Earlier this year, in March, another Australia-based company, Mustang Resources, announced the discovery of high-grade graphite at its Caula project, also in Cabo Delgado. It underscored the “spectacular grades of up to 26% Total Graphite Carbon” that demonstrate the “potential for Caula to become a low-cost supplier to the lithium battery industry”. It is worth reminding that the listed shares of Mustang Resources jumped almost 10% on the Australian Stock Exchange on the day of the announcement.
Mustang Resources is developing its Montepuez Ruby Project, which consists in “world-class rubies which are expected to generate strong cash-flow for Mustang as sales ramp-up from the middle of 2017”, explains the mining company. Adding in its latest Investor Presentation, published at the beginning of May, that it was “on track” to post first revenues from sale of rough rubies at auction/tender in October 2017.

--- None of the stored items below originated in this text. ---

theorem rdEG_inv : KeepsFrame (InvAt p) rdEG :=
  (rdZeroRun_inv 33 0).bind fun k => requireRead_inv k _ fun _ => (KeepsFrame.require _ _).bind fun _ => KeepsFrame.pure _

theorem finishHeader_inv : KeepsFrame (InvAt p) finishHeader :=
  fill_inv.bind fun _ => seek0_inv.bind fun _ => Cmd.Keeps.look_bind fun _ _ _ => (rawByte_inv _).from

theorem resultIsLength_inv : KeepsFrame (InvAt p) resultIsLength := KeepsFrame.advance fun _ h => h.setResult _

theorem leaveEngine_inv : KeepsFrame (InvAt p) leaveEngine :=
  (Cmd.Keeps.leaveEngine fun _ e h _ => (h.setEng e).drew 1).toFrame

theorem rdPadHeader_inv : KeepsFrame (InvAt p) rdPadHeader :=
  requireRead_inv 3 _ fun _ =>
    KeepsFrame.bind (KeepsFrame.advance fun _ hs => hs.setRd (hs.2 ▸ hs.1.rdLen) (hs.2 ▸ hs.1.rdPos) (hs.2 ▸ hs.1.refill))
      fun _ => Cmd.Keeps.look_bind fun _ _ _ => (KeepsFrame.require _ _).from

/-- The start of an engine command; afterwards the whole source is available. -/
theorem engineStart_inv {β : Type} {f : Unit → Cmd β} {post : β → State → Prop}
    (hf : Cmd.Keeps (InvAt p) (fun t => t.rd.avail = 8 * t.rd.len) (f ()) post) :
    Cmd.Keeps (InvAt p) (fun _ => True) (rdInit >>= fun _ => enterEngine >>= fun _ => wrInit >>= f) post := by
  refine rdInit_inv.bind fun _ => ?_
  refine (Cmd.Keeps.enterEngine (pre := fun t => t.rd.pos = 0 ∧ t.rd.ign = 0#3) fun _ h _ => h.setEng _).bind fun _ => ?_
  refine Cmd.Keeps.ofState fun s _ hs => ?_
  obtain ⟨u, rfl, -, hu⟩ := hs
  refine ((wrInit_inv u.rd).weaken (fun t ht => by rw [ht]; rfl) fun _ _ _ h => h).bind fun _ => ?_
  refine hf.weaken (fun t ht => ?_) fun _ _ _ h => h
  rw [ht, Reader.avail, Reader.logicalLen, hu.1, hu.2]
  rfl

/-! ## Engines -/

theorem lzEncodeLoop_inv (src : List Byte) (fuel : Nat) : KeepsFrame (InvAt p) (lzEncodeLoop src fuel) := by
  induction fuel with
  | zero => exact KeepsFrame.pure ()
  | succ fuel ih =>
    refine Cmd.Keeps.look_bind fun s _ _ => ?_
    split
    · refine KeepsFrame.bind (KeepsFrame.advance fun _ h => h.setLz _) fun _ => Cmd.Keeps.look_bind fun _ _ _ => ?_
      exact (wrBits_inv _).bind fun _ => KeepsFrame.bind (KeepsFrame.advance fun _ h => h.setLz _) fun _ => ih
    · exact (KeepsFrame.pure ()).from

theorem lzCompBody_inv : KeepsFrame (InvAt p) lzCompBody := by
  refine Cmd.Keeps.look_bind fun s _ _ => (KeepsFrame.require _ _).bind fun _ => (KeepsFrame.require _ _).bind fun _ => ?_
  refine engineStart_inv (Cmd.Keeps.look_bind fun t _ ht => ?_)
  refine ((rdBits_inv (8 * t.rd.len) 0).weaken (fun u hu => by rw [hu]; omega) fun _ _ _ _ => trivial).bind fun bits => ?_
  refine KeepsFrame.bind (x := lzEncode _ _ _ _) ?_ fun _ => finishHeader_inv.bind fun _ =>
    resultIsLength_inv.bind fun _ => leaveEngine_inv
  exact (wrBits_inv _).bind fun _ => (wrBits_inv _).bind fun _ => (wrBits_inv _).bind fun _ =>
    KeepsFrame.bind (KeepsFrame.advance fun _ h => h.setLz _) fun _ => lzEncodeLoop_inv _ _

theorem lzDecodeRecord_inv :
    Cmd.Keeps (InvAt p) (fun s => 0 < s.rd.avail) lzDecodeRecord (fun _ _ => True) := by
  refine ((rdBits_inv 1 0).weaken (fun _ h => h) fun _ _ _ _ => trivial).bind fun tag => ?_
  refine Cmd.Keeps.look_bind fun s _ _ => ?_
  dsimp only
  split
  · refine (requireRead_inv 8 _ fun _ => ?_).weaken (fun _ _ => trivial) fun _ _ _ h => h
    exact (wrBits_inv _).bind fun _ => KeepsFrame.advance fun _ h => h.setLz _
  · refine ((requireAvail_inv _ _).weaken (fun _ _ => trivial) fun _ _ _ h => h).bind fun _ => ?_
    refine (rdBits_inv s.eng.lz.hb s.eng.lz.mb).bind fun _ => ?_
    refine ((rdBits_inv s.eng.lz.mb 0).weaken (fun _ h => h) fun _ _ _ _ => trivial).bind fun _ => ?_
    exact (KeepsFrame.require _ _).bind fun _ => (wrBits_inv _).bind fun _ => KeepsFrame.advance fun _ h => h.setLz _

theorem lzDecodeLoop_inv (fuel : Nat) : KeepsFrame (InvAt p) (lzDecodeLoop fuel) := by
  induction fuel with
  | zero => exact KeepsFrame.pure ()
  | succ fuel ih =>
    refine Cmd.Keeps.look_bind fun s _ _ => ?_
    split
    · rename_i h
      exact (lzDecodeRecord_inv.weaken (fun t ht => by rw [ht]; exact h) fun _ _ _ h => h).bind fun _ => ih
    · exact (KeepsFrame.pure ()).from

theorem lzDecBody_inv : KeepsFrame (InvAt p) lzDecBody := by
  refine engineStart_inv (KeepsFrame.from ?_)
  refine rdPadHeader_inv.bind fun _ => KeepsFrame.bind (x := lzReadHeader) ?_ fun hm => ?_
  · exact rdEG_inv.bind fun _ => rdEG_inv.bind fun _ => Cmd.Keeps.look_bind fun _ _ _ =>
      (KeepsFrame.require _ _).bind fun _ => (KeepsFrame.require _ _).bind fun _ => KeepsFrame.pure _
  · refine KeepsFrame.bind (x := lzDecode _ _) ?_ fun _ => flushPoint_inv.bind fun _ =>
      resultIsLength_inv.bind fun _ => leaveEngine_inv
    exact KeepsFrame.bind (KeepsFrame.advance fun _ h => h.setLz _) fun _ =>
      Cmd.Keeps.look_bind fun _ _ _ => (lzDecodeLoop_inv _).from

theorem readWord_inv (wl : Nat) : KeepsFrame (InvAt p) (readWord wl) := by
  refine Cmd.Keeps.look_bind fun s _ _ => ?_
  refine ((rdBits_inv (min wl s.rd.avail) 0).weaken (fun t ht => by rw [ht]; omega) fun _ _ _ _ => trivial).bind fun _ => ?_
  exact KeepsFrame.pure _

theorem countPass_inv (wl n : Nat) : KeepsFrame (InvAt p) (countPass wl n) := by
  induction n with
  | zero => exact KeepsFrame.pure ()
  | succ n ih =>
    exact (readWord_inv wl).bind fun _ => KeepsFrame.bind (KeepsFrame.advance fun _ h => h.setSf _) fun _ => ih

theorem codePass_inv (wl n : Nat) : KeepsFrame (InvAt p) (codePass wl n) := by
  induction n with
  | zero => exact KeepsFrame.pure ()
  | succ n ih =>
    exact (readWord_inv wl).bind fun _ => Cmd.Keeps.look_bind fun _ _ _ => (wrBits_inv _).bind fun _ => ih

theorem sfCompBody_inv : KeepsFrame (InvAt p) sfCompBody := by
  refine Cmd.Keeps.look_bind fun s _ _ => (KeepsFrame.require _ _).bind fun _ => engineStart_inv (KeepsFrame.from ?_)
  refine KeepsFrame.bind (x := sfEncode _) ?_ fun _ => finishHeader_inv.bind fun _ =>
    resultIsLength_inv.bind fun _ => leaveEngine_inv
  refine Cmd.Keeps.look_bind fun t _ _ => KeepsFrame.bind (KeepsFrame.advance fun _ h => h.setSf _) fun _ => ?_
  refine (countPass_inv _ _).bind fun _ => KeepsFrame.bind (KeepsFrame.advance fun _ h => h.setSf _) fun _ => ?_
  refine (wrBits_inv _).bind fun _ => (wrBits_inv _).bind fun _ => (wrBits_inv _).bind fun _ => ?_
  exact Cmd.Keeps.look_bind fun _ _ _ => (wrBits_inv _).bind fun _ => rdRewind_inv.bind fun _ => codePass_inv _ _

For its part, Syrah Resources, also based in Australia, is involved in the district of Balama, again in Cabo Delgado. The 110km2 concession (Balam Project) hosts the largest graphite ore reserves in the world. Another Australian group, Triton Minerals, holds eight exploration licenses in Mozambique, including three projects in Cabo Delgado (Balama North, Balama South and Ancuabe).
As a type of carbon which possesses conductive properties, graphite is mainly used in batteries and fuel cells and shows a growing importance in electronics as well. According to a special country report by the Economist – Intelligence Unit (EIU) in 2014, which confirmed that Balama was the largest graphite deposit in the world, its estimated reserves are 1.1 billion tonnes, containing “more natural graphite than all other known global deposits combined”. A third company, Metals of Africa, in June of that year, also obtained three licenses for exploration in the same area.
Consensus forecasts indicates that by 2020, “100,000 tonne per-year mines could open each year solely dedicated to electric cars and this market would not be filled”, predict experts from the specialized data platform Investor Intel. This explains why some observers call graphite the “new black gold”.
Titanium is also highly sought-after, its alloys being critical for the aerospace industry. Irish-based Kenmare Resources enjoys the Moma mineral sands mine concession, in Moma, in the province of Nampula, since late 2007. The mine produces 7% of the world’s ilmenite, which is one of the main sources of titanium metal and titanium dioxide for use as a white pigment in paint.
Finally, the success of companies focused on materials such as titanium and graphite will be highly dependent on the long-term development of technology, since materials allow many advanced and future technologies to function properly. “Although much more modest in scale than Mozambique’s booming coal mines, graphite projects are a reminder of the potential and diversity of the country’s mining assets”, explains the EIU. The potential of gems such as zircon lies in its application as an opacifier used in the decorative ceramics industry.